In this new study, “Drawing the Line: Sexual Harassment On Campus,” the AAUW finds that nearly two thirds of American college students are victims of sexual harassment. It used Harris Interactive, a well-regarded polling company, to conduct an online survey of 2036 randomly selected college students. But then the AAUW staff took over the task of interpreting and dramatizing the responses. For starters, they defined "sexual harassment" in a way that differs markedly from the commonly accepted legal definition. The Department of Education, for example, defines sexual harassment as conduct “so severe, persistent, or pervasive that it affects a student’s ability to participate in or benefit from an educational program or activity, or creates an intimidating, threatening, or abusive educational environment.” The AAUW staff used what they characterized as their own “intentionally broad” definition. By their standard, any student surveyed who felt deeply offended by a peer’s “comments, jokes, gestures, and looks” counted as a victim. When they discovered that by their novel criteria a large majority of students qualified as harassment casualties, they might have realized that something was amiss. Instead, they described the survey as “ground-breaking,” and launched a national campus “action project.”

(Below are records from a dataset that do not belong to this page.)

/-- 10_state.md R26, R27: within a transaction the steps are 1 to 11 in order. Through a command's list of transactions, step `n`
of transaction `j` is the step number `11 j + n`: after it the position is `(j, n)`, and it acts on what the step before left, be
that of the same transaction or the last of the one before. After the last step the position is `(0, 0)`. Every command that finds
no cause leaves the bus as exactly its list of transactions does, from the bus as it found it, or, for `BEGIN` and `RESET`, from the
bus after the pin initialisation and the hardware reset path. -/
def Obligations.SequencerStepsInOrder : Prop :=
  (∀ (w : Nat) (a : Addr) (d : Byte) (s : State) (k : Nat), 1 ≤ k → k ≤ 11 →
    (busSteps w a d k s).seq = ⟨w, k⟩ ∧
    busSteps w a d k s = busAction a d k { busSteps w a d (k - 1) s with seq := ⟨w, k⟩ }) ∧
  (∀ (l : List (Addr × Byte)) (s : State),
    busProgress l 0 s = s ∧
    (∀ (j : Nat) (h : j < l.length) (n : Nat), 1 ≤ n → n ≤ 11 →
      (busProgress l (11 * j + n) s).seq = ⟨j, n⟩ ∧
      busProgress l (11 * j + n) s =
        busAction l[j].1 l[j].2 n { busProgress l (11 * j + n - 1) s with seq := ⟨j, n⟩ }) ∧
    busWrites l s = { busProgress l (11 * l.length) s with seq := ⟨0, 0⟩ }) ∧
  ∀ (i : Instr) (s t : State), s.seq = ⟨0, 0⟩ → s.fault = false → faultCause i s = none → exec i s = .next t →
    SameBus (busWrites (issuedBy i s) (busLead i s)) t

/-- 40_bus_write.md R131: `WRITE` completes with one transaction and changes nothing of the core's registers. -/
def Obligations.WriteIssuesOneTransaction : Prop :=
  ∀ (s : State) (addr : Addr) (data : Byte), s.ready →
    ∃ t, exec (.write addr data) s = .next t ∧ Issued [(addr, data)] s t ∧ SameFiles s t ∧ SameFlags s t ∧
      SameInputs s t ∧ t.res = s.res

/-- 00_scope.md R9, 40_bus_write.md R139, 41_reset_init.md R156: the write log, the target's contents, its latch and its extended
mode are a function of the pin trace, kept by every step. Three parts of the replay are the model's and not the spec's: it starts
on the pins of log 4, so the case of `por` holds by that choice; it takes a rise of `WR` as the target's only at the end of a strobe
pulse (log 9); and it takes the reset pulse's effect at the release of `RST` (log 24). -/
def Obligations.ThePinTraceExplainsTheTarget : Prop :=
  ∀ s t : State, s.traceExplains → step s = .next t → t.traceExplains

/-- 40_bus_write.md R134 says what a transaction guarantees; this says that every step keeps that contract on the whole pin trace
since power-on. The trace's start, the strobe high and no hold time running, is the model's choice (log 4), and the times compared
are requested delays (log 18). -/
def Obligations.StepsMeetTheTimingContract : Prop :=
  ∀ s t : State, s.timingMet → step s = .next t → t.timingMet

/-! ## The reset/init sequencer -/

/-- 41_reset_init.md R151, R153 to R159: `BEGIN` completes from any state without a fault pending, before or after an earlier
`BEGIN`. -/
def Obligations.BeginCompletes : Prop :=
  ∀ s : State, s.fault = false →
    ∃ t, exec .begin s = .next t ∧ t.begun = true ∧ ResetDone (pinInitEvents s.cfg.toParams) s t ∧ SameInputs s t ∧
      t.res = s.res ∧ t.fault = false ∧ t.faultCode = s.faultCode ∧ t.faultInfo = s.faultInfo ∧ t.busy = s.busy

/-- 41_reset_init.md R152, R154 to R159: `RESET` is the same without the pin initialisation. -/
def Obligations.ResetCompletes : Prop :=
  ∀ s : State, s.ready →
    ∃ t, exec .reset s = .next t ∧ ResetDone [] s t ∧ SameFlags s t ∧ SameInputs s t ∧ t.res = s.res

/-- 41_reset_init.md R157: the software wipe's transactions one by one: the primary range ascending, the three explicit
writes, the extended range ascending. -/
def Obligations.SoftwareWipeInOrder : Prop :=
  ∀ c : Config,
    (softwareWipe c.toParams).length = wipe0Count c.toParams + 3 + wipe1Count c.toParams ∧
    (∀ k, k < wipe0Count c.toParams →
      ∃ a : Addr, a.toNat = c.wipe0Lo.toNat + k ∧ (softwareWipe c.toParams)[k]? = some (a, 0)) ∧
    (softwareWipe c.toParams)[wipe0Count c.toParams]? = some (c.aExt, c.vExt) ∧
    (softwareWipe c.toParams)[wipe0Count c.toParams + 1]? = some (c.aExtMode, 0) ∧
    (softwareWipe c.toParams)[wipe0Count c.toParams + 2]? = some (c.aTest1, 0) ∧
    ∀ k, k < wipe1Count c.toParams →
      ∃ a : Addr, a.toNat = c.wipe1Lo.toNat + k ∧
        (softwareWipe c.toParams)[wipe0Count c.toParams + 3 + k]? = some (a, 0)

/-- 41_reset_init.md R158 (a): every address of the two wipe ranges receives exactly one write of the wipe, a zero. -/
def Obligations.WipeWritesEachAddressOnce : Prop :=
  ∀ (c : Config) (a : Addr),
    (c.wipe0Lo.toNat ≤ a.toNat ∧ a.toNat ≤ c.wipe0Hi.toNat) ∨ (c.wipe1Lo ≤ a ∧ a ≤ c.wipe1Hi) →
    (softwareWipe c.toParams).filter (fun x => x.1 == a) = [(a, 0)]

/-- 70_reset_and_hazards.md R261, R271, 41_reset_init.md R156, R158: the target after `RESET`, for mode registers that are five
registers, the first two in bank 0 (a premise the constraints of 00_scope.md R7 do not give: log 14). -/
def Obligations.TargetAfterReset : Prop :=
  ∀ (s t : State) (a : Addr), s.ready → modesApart s.cfg.toParams → exec .reset s = .next t →
    t.waveSelectOn = true ∧
    (a = s.cfg.aWse → t.tgt.shadow.read a = some s.cfg.vWse) ∧
    (a = s.cfg.aNts → t.tgt.shadow.read a = some s.cfg.vNts) ∧
    (a = s.cfg.aExt → t.tgt.shadow.read a = some s.cfg.vExt) ∧
    (a ≠ s.cfg.aWse → a ≠ s.cfg.aNts → a ≠ s.cfg.aExt →
      (s.cfg.hasResetLine = true ∨ a = s.cfg.aExtMode ∨ a = s.cfg.aTest1 ∨
        (s.cfg.wipe0Lo.toNat ≤ a.toNat ∧ a.toNat ≤ s.cfg.wipe0Hi.toNat) ∨ (s.cfg.wipe1Lo ≤ a ∧ a ≤ s.cfg.wipe1Hi) →
        t.tgt.shadow.read a = some 0) ∧
      (¬ (s.cfg.hasResetLine = true ∨ a = s.cfg.aExtMode ∨ a = s.cfg.aTest1 ∨
        (s.cfg.wipe0Lo.toNat ≤ a.toNat ∧ a.toNat ≤ s.cfg.wipe0Hi.toNat) ∨ (s.cfg.wipe1Lo ≤ a ∧ a ≤ s.cfg.wipe1Hi)) →
        t.tgt.shadow.read a = s.tgt.shadow.read a))

/-- 41_reset_init.md R155, 70_reset_and_hazards.md R277: the requested pulse is `K_RESET` times the least whole number of
nanoseconds that is at least 400 clock periods. -/
def Obligations.ResetPulseIsLongEnough : Prop :=
  ∀ c : Config, ∃ n, resetPulseNs c.toParams = c.kReset * n ∧ 400 * 10 ^ 9 ≤ n * c.clockHz ∧
    (n - 1) * c.clockHz < 400 * 10 ^ 9

/-- 70_reset_and_hazards.md R275: the transactions and the pin events of every command. -/
def Obligations.TransactionAndEventCounts : Prop :=
  ∀ (i : Instr) (s t : State), exec i s = .next t →
    (s.fault = false → faultCause i s = none →
      t.writeLog.length = s.writeLog.length + transactionCount s.cfg.toParams i ∧
      t.pinTrace.length = s.pinTrace.length + 19 * transactionCount s.cfg.toParams i + extraEvents s.cfg.toParams i) ∧
    (s.fault = true ∨ faultCause i s ≠ none → t.writeLog = s.writeLog ∧ t.pinTrace = s.pinTrace)

/-! ## The address mapper -/

/-- 42_address_mapper.md R172, R171: `OPOFF` completes for every index 0 to 35, writes `RES` and nothing else. -/
def Obligations.OpoffWritesTheOffset : Prop :=
  ∀ (s : State) (idx : BitVec 6), s.ready → idx.toNat ≤ 35 →
    ∃ r : BitVec 9, r.toNat = 0x100 * (idx.toNat / 18) + 8 * (idx.toNat % 18 / 6) + idx.toNat % 6 ∧
      exec (.opoff idx) s = .next { s with res := r }

/-- 42_address_mapper.md R174, R173: `CHOFF` completes for every index 0 to 17, writes `RES` and nothing else. -/
def Obligations.ChoffWritesTheOffset : Prop :=
  ∀ (s : State) (idx : BitVec 6), s.ready → idx.toNat ≤ 17 →
    ∃ r : BitVec 9, r.toNat = 0x100 * (idx.toNat / 9) + idx.toNat % 9 ∧ exec (.choff idx) s = .next { s with res := r }

/-- 42_address_mapper.md R171, R173, and the sentence of R175 that the spec marks as derived from them ("both functions are strictly
increasing, and each is onto the set named in its property"): strictly increasing, hence injective, and onto. -/
def Obligations.OffsetsAreInjective : Prop :=
  (∀ i j : Fin 36, i < j → (operatorOffset i).toNat < (operatorOffset j).toNat) ∧
  (∀ i j : Fin 18, i < j → (channelOffset i).toNat < (channelOffset j).toNat) ∧
  (∀ n, (∃ i, (operatorOffset i).toNat = n) ↔
    n ∈ [0, 1, 2, 3, 4, 5, 8, 9, 10, 11, 12, 13, 16, 17, 18, 19, 20, 21] ∨
    ∃ m ∈ [0, 1, 2, 3, 4, 5, 8, 9, 10, 11, 12, 13, 16, 17, 18, 19, 20, 21], n = 0x100 + m) ∧
  ∀ n, (∃ i, (channelOffset i).toNat = n) ↔ n ≤ 8 ∨ (0x100 ≤ n ∧ n ≤ 0x108)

One finding of the study is extremely awkward for the hard-line feminists at the AAUW: Equal numbers of males and females reported having been “harassed” in the past year. Moreover, in what appear to be genuine cases of harassment, more men than women were victims. To the question: “Were you asked to do something sexual in exchange for a better grade, class notes, etc.?” eight percent of males and five percent of females said "yes."

It could not have been easy to construe such findings as evidence of a “chilly climate” for women students, but the AAUW was equal to the challenge. Its staff explains that while harassment afflicts both sexes, women are more likely to become upset. According to the AAUW press release, “Because our research shows that sexual harassment takes an especially high toll on women, we are concerned that sexual harassment may make it harder for them to get the education they need to take care of themselves and their families in the future.” Actually, the responses revealed that most women in the survey did not feel that harassment was exacting any kind of toll on their education. Though some were angered or embarrassed by a particular incident, only two percent said that they often worried about harassment.

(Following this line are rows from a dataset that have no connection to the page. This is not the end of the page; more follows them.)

-- ==== Sys2Proof/Laws/State.lean ====
section
/-! SUPPORT. One lemma for each field of State under each update, so that no later proof unfolds a record update. -/

namespace Sys2Proof.Machine

/-! ### `State.setBegun` -/

@[simp] theorem State.setBegun_cfg (s : State) : s.setBegun.cfg = s.cfg := rfl
@[simp] theorem State.setBegun_host (s : State) : s.setBegun.host = s.host := rfl
@[simp] theorem State.setBegun_ops (s : State) : s.setBegun.ops = s.ops := rfl
@[simp] theorem State.setBegun_chs (s : State) : s.setBegun.chs = s.chs := rfl
@[simp] theorem State.setBegun_seq (s : State) : s.setBegun.seq = s.seq := rfl
@[simp] theorem State.setBegun_begun (s : State) : s.setBegun.begun = true := rfl
@[simp] theorem State.setBegun_fault (s : State) : s.setBegun.fault = s.fault := rfl
@[simp] theorem State.setBegun_faultCode (s : State) : s.setBegun.faultCode = s.faultCode := rfl
@[simp] theorem State.setBegun_faultInfo (s : State) : s.setBegun.faultInfo = s.faultInfo := rfl
@[simp] theorem State.setBegun_res (s : State) : s.setBegun.res = s.res := rfl
@[simp] theorem State.setBegun_busy (s : State) : s.setBegun.busy = s.busy := rfl
@[simp] theorem State.setBegun_pins (s : State) : s.setBegun.pins = s.pins := rfl
@[simp] theorem State.setBegun_traceRev (s : State) : s.setBegun.traceRev = s.traceRev := rfl
@[simp] theorem State.setBegun_tgt (s : State) : s.setBegun.tgt = s.tgt := rfl

/-! ### `State.setRes` -/

@[simp] theorem State.setRes_cfg (v : BitVec 9) (s : State) : (s.setRes v).cfg = s.cfg := rfl
@[simp] theorem State.setRes_host (v : BitVec 9) (s : State) : (s.setRes v).host = s.host := rfl
@[simp] theorem State.setRes_ops (v : BitVec 9) (s : State) : (s.setRes v).ops = s.ops := rfl
@[simp] theorem State.setRes_chs (v : BitVec 9) (s : State) : (s.setRes v).chs = s.chs := rfl
@[simp] theorem State.setRes_seq (v : BitVec 9) (s : State) : (s.setRes v).seq = s.seq := rfl
@[simp] theorem State.setRes_begun (v : BitVec 9) (s : State) : (s.setRes v).begun = s.begun := rfl
@[simp] theorem State.setRes_fault (v : BitVec 9) (s : State) : (s.setRes v).fault = s.fault := rfl
@[simp] theorem State.setRes_faultCode (v : BitVec 9) (s : State) : (s.setRes v).faultCode = s.faultCode := rfl
@[simp] theorem State.setRes_faultInfo (v : BitVec 9) (s : State) : (s.setRes v).faultInfo = s.faultInfo := rfl
@[simp] theorem State.setRes_res (v : BitVec 9) (s : State) : (s.setRes v).res = v := rfl
@[simp] theorem State.setRes_busy (v : BitVec 9) (s : State) : (s.setRes v).busy = s.busy := rfl
@[simp] theorem State.setRes_pins (v : BitVec 9) (s : State) : (s.setRes v).pins = s.pins := rfl
@[simp] theorem State.setRes_traceRev (v : BitVec 9) (s : State) : (s.setRes v).traceRev = s.traceRev := rfl
@[simp] theorem State.setRes_tgt (v : BitVec 9) (s : State) : (s.setRes v).tgt = s.tgt := rfl

/-! ### `State.setFault` -/

@[simp] theorem State.setFault_cfg (c : Cause) (cw : CmdWord) (s : State) : (s.setFault c cw).cfg = s.cfg := rfl
@[simp] theorem State.setFault_host (c : Cause) (cw : CmdWord) (s : State) : (s.setFault c cw).host = s.host := rfl
@[simp] theorem State.setFault_ops (c : Cause) (cw : CmdWord) (s : State) : (s.setFault c cw).ops = s.ops := rfl
@[simp] theorem State.setFault_chs (c : Cause) (cw : CmdWord) (s : State) : (s.setFault c cw).chs = s.chs := rfl
@[simp] theorem State.setFault_seq (c : Cause) (cw : CmdWord) (s : State) : (s.setFault c cw).seq = s.seq := rfl
@[simp] theorem State.setFault_begun (c : Cause) (cw : CmdWord) (s : State) : (s.setFault c cw).begun = s.begun := rfl
@[simp] theorem State.setFault_fault (c : Cause) (cw : CmdWord) (s : State) : (s.setFault c cw).fault = true := rfl
@[simp] theorem State.setFault_faultCode (c : Cause) (cw : CmdWord) (s : State) : (s.setFault c cw).faultCode = c.code := rfl
@[simp] theorem State.setFault_faultInfo (c : Cause) (cw : CmdWord) (s : State) : (s.setFault c cw).faultInfo = cw := rfl
@[simp] theorem State.setFault_res (c : Cause) (cw : CmdWord) (s : State) : (s.setFault c cw).res = s.res := rfl
@[simp] theorem State.setFault_busy (c : Cause) (cw : CmdWord) (s : State) : (s.setFault c cw).busy = s.busy := rfl
@[simp] theorem State.setFault_pins (c : Cause) (cw : CmdWord) (s : State) : (s.setFault c cw).pins = s.pins := rfl
@[simp] theorem State.setFault_traceRev (c : Cause) (cw : CmdWord) (s : State) : (s.setFault c cw).traceRev = s.traceRev := rfl
@[simp] theorem State.setFault_tgt (c : Cause) (cw : CmdWord) (s : State) : (s.setFault c cw).tgt = s.tgt := rfl

/-! ### `State.setOp` -/

@[simp] theorem State.setOp_cfg (i : Fin 36) (o : OpParams) (s : State) : (s.setOp i o).cfg = s.cfg := rfl
@[simp] theorem State.setOp_host (i : Fin 36) (o : OpParams) (s : State) : (s.setOp i o).host = s.host := rfl
@[simp] theorem State.setOp_ops (i : Fin 36) (o : OpParams) (s : State) : (s.setOp i o).ops = s.ops.set i o := rfl
@[simp] theorem State.setOp_chs (i : Fin 36) (o : OpParams) (s : State) : (s.setOp i o).chs = s.chs := rfl
@[simp] theorem State.setOp_seq (i : Fin 36) (o : OpParams) (s : State) : (s.setOp i o).seq = s.seq := rfl
@[simp] theorem State.setOp_begun (i : Fin 36) (o : OpParams) (s : State) : (s.setOp i o).begun = s.begun := rfl
@[simp] theorem State.setOp_fault (i : Fin 36) (o : OpParams) (s : State) : (s.setOp i o).fault = s.fault := rfl
@[simp] theorem State.setOp_faultCode (i : Fin 36) (o : OpParams) (s : State) : (s.setOp i o).faultCode = s.faultCode := rfl
@[simp] theorem State.setOp_faultInfo (i : Fin 36) (o : OpParams) (s : State) : (s.setOp i o).faultInfo = s.faultInfo := rfl
@[simp] theorem State.setOp_res (i : Fin 36) (o : OpParams) (s : State) : (s.setOp i o).res = s.res := rfl
@[simp] theorem State.setOp_busy (i : Fin 36) (o : OpParams) (s : State) : (s.setOp i o).busy = s.busy := rfl
@[simp] theorem State.setOp_pins (i : Fin 36) (o : OpParams) (s : State) : (s.setOp i o).pins = s.pins := rfl
@[simp] theorem State.setOp_traceRev (i : Fin 36) (o : OpParams) (s : State) : (s.setOp i o).traceRev = s.traceRev := rfl
@[simp] theorem State.setOp_tgt (i : Fin 36) (o : OpParams) (s : State) : (s.setOp i o).tgt = s.tgt := rfl

/-! ### `State.setCh` -/

@[simp] theorem State.setCh_cfg (i : Fin 18) (c : ChParams) (s : State) : (s.setCh i c).cfg = s.cfg := rfl
@[simp] theorem State.setCh_host (i : Fin 18) (c : ChParams) (s : State) : (s.setCh i c).host = s.host := rfl
@[simp] theorem State.setCh_ops (i : Fin 18) (c : ChParams) (s : State) : (s.setCh i c).ops = s.ops := rfl
@[simp] theorem State.setCh_chs (i : Fin 18) (c : ChParams) (s : State) : (s.setCh i c).chs = s.chs.set i c := rfl
@[simp] theorem State.setCh_seq (i : Fin 18) (c : ChParams) (s : State) : (s.setCh i c).seq = s.seq := rfl
@[simp] theorem State.setCh_begun (i : Fin 18) (c : ChParams) (s : State) : (s.setCh i c).begun = s.begun := rfl
@[simp] theorem State.setCh_fault (i : Fin 18) (c : ChParams) (s : State) : (s.setCh i c).fault = s.fault := rfl
@[simp] theorem State.setCh_faultCode (i : Fin 18) (c : ChParams) (s : State) : (s.setCh i c).faultCode = s.faultCode := rfl
@[simp] theorem State.setCh_faultInfo (i : Fin 18) (c : ChParams) (s : State) : (s.setCh i c).faultInfo = s.faultInfo := rfl
@[simp] theorem State.setCh_res (i : Fin 18) (c : ChParams) (s : State) : (s.setCh i c).res = s.res := rfl
@[simp] theorem State.setCh_busy (i : Fin 18) (c : ChParams) (s : State) : (s.setCh i c).busy = s.busy := rfl
@[simp] theorem State.setCh_pins (i : Fin 18) (c : ChParams) (s : State) : (s.setCh i c).pins = s.pins := rfl
@[simp] theorem State.setCh_traceRev (i : Fin 18) (c : ChParams) (s : State) : (s.setCh i c).traceRev = s.traceRev := rfl
@[simp] theorem State.setCh_tgt (i : Fin 18) (c : ChParams) (s : State) : (s.setCh i c).tgt = s.tgt := rfl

The AAUW study did not in fact uncover an epidemic of harassment. But it did inadvertently highlight a very unpleasant and troubling feature of contemporary campus life. There is a lot of raunchiness and in-your-face sexuality everywhere a student turns. Unfortunately for the AAUW’s case, it is not possible to fix the blame for the excessive sexual exhibitionism on men alone. Many women are conspicuous contributors, particularly on “V-Day.” February 14th is now celebrated on most American campuses, not as Valentine’s Day, but as V-day (short for “Vagina Day” or for “Violence Against Women Day”). V-Day--usually organized by a small minority of ideologically driven women faculty and impressionable and confused female students--has become an annual occasion to deplore all the horrible things men do to women while at the same time celebrating the wonders of female sexual anatomy. For a two- or three-week period, campuses are festooned with close-up images of a specific female body part. Frequently there are sexually suggestive T-shirts, anatomically correct lollipops, obscene chants and sex toy workshops.

If the AAUW were serious about improving the climate on campus, it could start by looking for ways to reason with the V-Day enthusiasts to discourage their antics. But that is not about to happen any time soon.

Campuses need effective policies against genuine harassment. They do not need the divisive gender politics of the AAUW spin sisters. The AAUW’s statistically challenged, chronically mistaken, and relentlessly male-averse “studies” should not be taken seriously.

Christina Hoff Sommers is a resident scholar at AEI.